The Houston researchers noted that even trace amounts of lead can lead to serious health problems, including neurological damage that can be particularly detrimental to young children and elderly adults. 

The team was led by Wei-Chuan Shih, an associate professor of electrical and computer engineering. Shih worked with his students last year to develop an open-source data set on how to convert a smartphone into a microscope capable of microscopy. 

They combined that data with color analysis to detect nanoscale lead particles. They created a self-contained smartphone microscope with a cheap Lumina 640 smartphone and an 8-megapixel camera. 

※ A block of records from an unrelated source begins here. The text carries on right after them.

/-- What a client has offered to the Sump and reserved there is dropped. -/
def dropClient (p : Producer) (s : State) : State :=
  s.withSump fun u => { u with offers := u.offers.filter fun o => o.producer ≠ p, resv := u.resv.filter fun r => r.producer ≠ p }

/-- R162: an uncorrectable word halts a client: its slices offer nothing more, and its packet in progress is marked bad at
its destination. -/
def haltClient (e k : Nat) (s : State) : State :=
  let d := s.clientDest e k
  let v := s.clientState e k
  let s := (interruptClient e k (dropClient (clientProducer e k) s)).withCrushers fun c =>
    { c with pipe := tabMod [] c.pipe e fun l => l.filter (·.client ≠ k), pkts := tabSet {} c.pkts (clientKey e k) {} }
  let stop : CBeat := { data := 0, start := false, fin := true, bad := true, mark := false, bytes := 0 }
  let s :=
    if v.inPkt ∧ v.started then
      match d.1 with
      | 2 => stopBeat d.2 stop s
      | 3 => deliverBeats e k false d [{ stop with bytes := 1 }] s
      | _ => s
    else s
  let s := s.setCtx e k 63 (s.ctx e k 63 ||| bitWord 8)
  logFault 0x04 (256 * e + k) (flagCrusher e 2 s)

/-! ### Slots and slices -/

/-- The next owned slot of an engine from slot `n` on, within one table: the slots run in order without a gap (R141, R146). -/
def nextSlot (t : Tab Word) (e : Nat) : Nat → Nat → Option Nat
  | 0, _ => none
  | fuel + 1, n => if bitAt 15 (slotEntry t e (n % 512)) then some (n % 512) else nextSlot t e fuel (n + 1)

/-- An owned slot whose client is not ready (07_crushers R145). -/
def idleSlot (e : Nat) (s : State) : State := countStat .crIdle e (flagCrusher e 4) s

/-- R145: the readiness of a client apart from its Sump reservations: the beats that its slice takes, whether it begins a packet, and its
destinations. -/
def State.readyBeats (s : State) (e k : Nat) : Option (List CBeat × Bool × List (Nat × Nat)) :=
  if s.clientEn e k && !(s.clientHeld e k) && !(s.clientHalted e k) then
    let input := (s.clientInput e k).map (·.1)
    match sliceTake (s.clientPkt e k) input with
    | none => none
    | some b =>
      let begins := s.nextBegins e k (input.take 1 |>.any (·.start))
      let ds := s.sliceDests e k begins
      if ds.all (s.destRoom e) then some (input.take b, begins, ds) else none
  else none

/-- R179: the reservations of a slice at its Sump destinations, all of them or none. -/
def reserveAll (e k : Nat) (desc : Bool) : List (Nat × Nat) → State → Bool × State
  | [], s => (true, s)
  | d :: rest, s =>
    if d.1 = 1 then
      match reserve (enginePort e) d.2 (clientProducer e k) desc s with
      | (true, t) =>
        match reserveAll e k desc rest t with
        | (true, u) => (true, u)
        | (false, u) => (false, u.withSump fun x => { x with resv := s.sump.resv })
      | (false, t) => (false, t)
    else reserveAll e k desc rest s

/-- Beats taken from a client's input. -/
def takeInput (e k n : Nat) (s : State) : State :=
  if k < 96 then s.withCrushers fun c => { c with inbuf := tabMod [] c.inbuf k (·.drop n) }
  else
    let words := (((s.clientInput e k).take n).map (·.2)).sum
    s.modPortal (fpiPortal e (k - 96)) fun v => { v with queue := v.queue.drop words, ready := v.ready - words }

They spiked tap water with a variety of lead from 1.37 parts per billion to 175 parts per billion. They then added chromate ions which react with the lead and form lead chromate nanoparticles. 

Shih said the microscopy was more effective than other forms of low-cost lead detection because the sediment was far too small to be imaged by a regular smartphone camera. 

Shih said he hoped this device could provide some help until more help comes to Flint. 

“We wanted to be sure we could do something that would be useful from the standpoint of detecting lead at the EPA standard,” he said.